U-Net은 크게 두 부분으로 두 부분, 수축경로(Contracting Path)와 확장경로(Expanding Path)로 구성된다.
Convolution, Batchnorm, Maxpooling Layer를 통해 이미지의 차원을 줄이면서 특징을 추출하는 구간이다,
축소 경로에서 얻은 특징 맵을 사용하여 이미지의 크기를 다시 원본 크기로 복원한다(논문에서는 input과 ouput 사이즈 다름). 이 과정에서 Upsampling과 Covolution Layer가 사용되며, 축소 경로에서 얻은 특징 맵과 결합(concatenation)하여 정밀한 위치 정보를 복원한다.
수축 경로에서 확장 경로로 전환되는 구간을 의미한다.
수축 경로(Contracting path)에서 얻은 특징 맵을 확장 경로(Expanding path)의 대응하는 레이어와 결합하는 방식을 말한다. 이 과정은 깊은 네트워크에서 정보가 손실되는 것을 방지하고, 더 세밀한 세부 정보를 세그멘테이션 결과에 포함시키기 위해 사용한다.
import torch
import torchvision
import torch.nn as nn
import torch.nn.functional as F
import pandas as pd
import numpy as np
import matplotlib.pyplot as plt
from pathlib import Path
from PIL import Image
from sklearn.model_selection import train_test_split
# torch version
print(torch.__version__)
print(torchvision.__version__)
# device 변수 선언
device = torch.device("mps") #for macOS
class XRayDataset(torch.utils.data.Dataset):
def __init__(self, origin_mask_list, origins_folder, masks_folder, transforms=None):
self.origin_mask_list = origin_mask_list
self.origins_folder = origins_folder
self.masks_folder = masks_folder
self.transforms = transforms
def __getitem__(self, idx):
origin_name, mask_name = self.origin_mask_list[idx]
origin = Image.open(self.origins_folder / (origin_name + ".png")).convert("P")

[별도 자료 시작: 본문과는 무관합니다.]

-- ==== Sys2Proof/Machine/Core.lean ====
section
/-! DEFINITION. The machine as the host takes it. -/

def Sys2Proof.core : Host.Core :=
  { State := Sys2Proof.Machine.State, Fault := Sys2Proof.Machine.Fault, Refusal := Sys2Proof.Machine.Refusal,
    step := Sys2Proof.Machine.step, reset := Sys2Proof.Machine.State.reset }
end

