/-! ### Calls (chapter 6) -/

/-- The tests of a call pattern (R109): marked positions, ranges, windows within the frame, and their separation by the set
G_turn, which may lie either way round.
START_CALL (R27, R42, R55, R112): the four tests in order, then the claim, the credit, the lowering of the other
subscription's EXCH entries to priority 2, the context, the lease, PAGE inactive, and the CALL pattern with its first call
frame.
MODIFY_CALL stages a pattern in CALL (R113); RENEW_HOLD renews the lease in CALL and in HANDOVER with prior state CALL
(R117). -/
def Obligations.CallRequests : Prop :=
  ((∀ (p : CallPattern) (gTurn : Nat),
      callPatternOk p gTurn = true ↔
        p.marks ≠ 0 ∧ p.rxFp < 260000 ∧ p.txFp < 260000 ∧ 1300 ≤ p.rxLen ∧ p.rxLen ≤ 260000 ∧ 1300 ≤ p.txLen ∧
        p.txLen ≤ 260000 ∧ p.rxFp + p.rxLen ≤ 260000 ∧ p.txFp + p.txLen ≤ 260000 ∧
        (p.rxFp ≤ p.txFp → p.rxFp + p.rxLen + gTurn ≤ p.txFp) ∧ (p.txFp < p.rxFp → p.txFp + p.txLen + gTurn ≤ p.rxFp)) ∧
   (∀ (x : Subscription) (p : CallPattern) (lease : Nat) (tag : BitVec 8) (s : State),
      pendingTag x.port (.startCall p lease) s = some tag →
      let level : Int := max (-40) (min p.txLevel 24)
      let l : Nat := if lease = 0 then 200 else lease
      let lower (e : Entry) : Entry :=
        if e.owner == x.other && (e.kind == .exchRx || e.kind == .exchTx) then { e with priority := 2 } else e
      let context : Context :=
        { s.cxm.get x with state := .call, purpose := none, exchangeDeadline := none,
                           leaseDeadline := some (s.tbu.lt + BitVec.ofNat 48 (l * 260000)) }
      let t : State :=
        { s with ceu := { s.ceu with claim := some x }, credit := { credit := s.air.creditMax, refill := 0 },
                 plan := s.plan.map lower, cxm := s.cxm.set x context }
      let u : State := deactivate x .page t
      let items : CeuItems :=
        { u.ceu.items.get x with timer := none, lease := some l, active := some { p with txLevel := level },
                                 staged := none }
      exec (.startCall x p lease) s =
        if (s.cxm.get x).state ≠ .exchange then refusedWith x.port tag .state s
        else if callPatternOk p s.air.gTurn = false ∨ (lease ≠ 0 ∧ (lease < 50 ∨ 1000 < lease)) then
          refusedWith x.port tag .badValue s
        else if s.ceu.claim = some x.other then refusedWith x.port tag .callClaimed s
        else if s.csc.filtered = .critical then refusedWith x.port tag .lowPower s
        else tookEffect x.port tag (if level = p.txLevel then .ok else .clamped) .empty
          (activate x .call { u with ceu := { u.ceu with items := u.ceu.items.set x items } }))) ∧
  (∀ (x : Subscription) (tag : BitVec 8) (s : State),
     let c := s.cxm.get x
     let items := s.ceu.items.get x
     (∀ p, pendingTag x.port (.modifyCall p) s = some tag →
       let level : Int := max (-40) (min p.txLevel 24)
       exec (.modifyCall x p) s =
         if c.state ≠ .call then refusedWith x.port tag .state s
         else if callPatternOk p s.air.gTurn = false then refusedWith x.port tag .badValue s
         else
           let staged : CeuItems := { items with staged := some { p with txLevel := level } }
           tookEffect x.port tag (if level = p.txLevel then .ok else .clamped) .empty
             { s with ceu := { s.ceu with items := s.ceu.items.set x staged } }) ∧
     (∀ lease, pendingTag x.port (.renewHold lease) s = some tag →
       let l : Nat := if lease = 0 then items.lease.getD 200 else lease
       let context : Context := { c with leaseDeadline := some (s.tbu.lt + BitVec.ofNat 48 (l * 260000)) }
       exec (.renewHold x lease) s =
         if ¬ (c.state = .call ∨ (c.state = .handover ∧ c.prior = some .call)) then refusedWith x.port tag .state s
         else if lease ≠ 0 ∧ (lease < 50 ∨ 1000 < lease) then refusedWith x.port tag .badValue s
         else
           let renewed : CeuItems := { items with lease := some l }
           tookEffect x.port tag .ok .empty
             { s with ceu := { s.ceu with items := s.ceu.items.set x renewed }, cxm := s.cxm.set x context }))

/-- END_CALL and the lease deadline, in CALL and in HANDOVER with prior state CALL (R28, R31, R118 to R120): the claim and the
credit released, the CALL pattern removed with its items (what a member that runs on tells: log 28), the notices, the
context, and PAGE active where its state then calls for it. -/
def Obligations.CallEnds : Prop :=
  ∀ (x : Subscription) (s : State),
    let c := s.cxm.get x
    let held : Prop := c.state = .call ∨ (c.state = .handover ∧ c.prior = some .call)
    let removed : State :=
      deactivate x .call { s with ceu := { s.ceu with claim := none }, credit := { credit := 0, refill := 0 } }
    let items : CeuItems :=
      { removed.ceu.items.get x with lease := none, active := none, staged := none, resume := none }
    let cleared : State := { removed with ceu := { removed.ceu with items := removed.ceu.items.set x items } }
    let context : Context :=
      if c.state = .handover then { c with prior := some .camped, leaseDeadline := none }
      else { c with state := .camped, leaseDeadline := none }
    let ended (u : State) : State :=
      let v : State := { u with cxm := u.cxm.set x context }
      if pageCalled x v = true then activate x .page v else v
    let toApp (b : NoticeBody) (at_ : LT) (u : State) : State :=
      giveNotice .P { body := b, sub := some x, stamp := at_ } u
    (∀ tag, pendingTag x.port .endCall s = some tag →
      (held → exec (.endCall x) s =
        tookEffect x.port tag .ok .empty (ended (toApp (.callEnded .endCall) s.tbu.lt cleared))) ∧
      (¬ held → exec (.endCall x) s = refusedWith x.port tag .state s)) ∧
    (∀ d, ltRuns s = true → held → c.leaseDeadline = some d → ltReached s.tbu.lt d = true →
      exec (.leaseDeadline x) s =
        happened (ended (toApp .leaseLost d
          (giveNotice x.port { body := .leaseLost, sub := some x, stamp := d } cleared))))

/-! ### Measurement (chapter 7) -/

/-- A sample filtered into a level (R137): the first sample stands, a later one moves the level by the difference divided by
2^k truncated toward zero, with k = 0 the level becomes the sample, and the new level lies between the old one and the
sample.
The gap period in force (R127): twice the configured one in thrift, up to 128.
A neighbour result's judgement (R137, R139): with the serving level present and the new filtered level at or above it plus
the hysteresis, the count rises to at most N, and reaching N sets ABOVE and REPORTED; otherwise the count is 0 and ABOVE
clear, REPORTED kept.
The selection of a gap's neighbours takes at most the room there is, each with its cell, its position and a round in which
its class's mask has the bit set (R133, R134). -/
def Obligations.MeasurementArithmetic : Prop :=
  (∀ (k : Nat) (l sample : Int),
     filterLevel k none sample = sample ∧ filterLevel k (some l) sample = l + (sample - l).tdiv (2 ^ k) ∧
     filterLevel 0 (some l) sample = sample ∧
     min l sample ≤ filterLevel k (some l) sample ∧ filterLevel k (some l) sample ≤ max l sample) ∧
  (∀ p : Nat, gapPeriod false p = p ∧ gapPeriod true p = (if 128 < 2 * p then 128 else 2 * p) ∧
     (64 ≤ p → gapPeriod true p = 128)) ∧
  (∀ (m : MeasSettings) (serving : Option Int) (sample : Int) (n : Neighbour),
     let level := filterLevel m.k n.level sample
     let count := min (n.count + 1) m.n
     let n' := judge m serving sample n
     n'.level = some level ∧ n'.stale = false ∧ n'.tag = n.tag ∧ n'.channel = n.channel ∧ n'.cls = n.cls ∧
     n'.offset = n.offset ∧
     ((∃ l, serving = some l ∧ l + m.hysteresis ≤ level) →
       n'.count = count ∧ n'.above = (n.above || count == m.n) ∧ n'.reported = (n.reported || count == m.n)) ∧
     ((∀ l, serving = some l → level < l + m.hysteresis) →
       n'.count = 0 ∧ n'.above = false ∧ n'.reported = n.reported)) ∧
  (∀ (m : MeasSettings) (ring : List Neighbour) (room position round : Nat),
     let taken := (scan m ring ring.length room position round).1
     taken.length ≤ room ∧ taken.length ≤ ring.length ∧
     ∀ t ∈ taken, ∃ n, ring[t.position]? = some n ∧ t.tag = n.tag ∧ t.channel = n.channel ∧
       (m.mask n.cls).getLsbD t.round = true)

mask = Image.open(self.masks_folder / (mask_name + ".png"))
if self.transforms is not None:
origin, mask = self.transforms((origin, mask))
origin = torchvision.transforms.functional.to_tensor(origin) - 0.5
mask = np.array(mask)
mask = (torch.tensor(mask) > 128).long()
return origin, mask
def __len__(self):
return len(self.origin_mask_list)
# 사이즈 변경
class Resize():
def __init__(self, output_size):
self.output_size = output_size
def __call__(self, sample):
origin, mask = sample
origin = torchvision.transforms.functional.resize(origin, self.output_size)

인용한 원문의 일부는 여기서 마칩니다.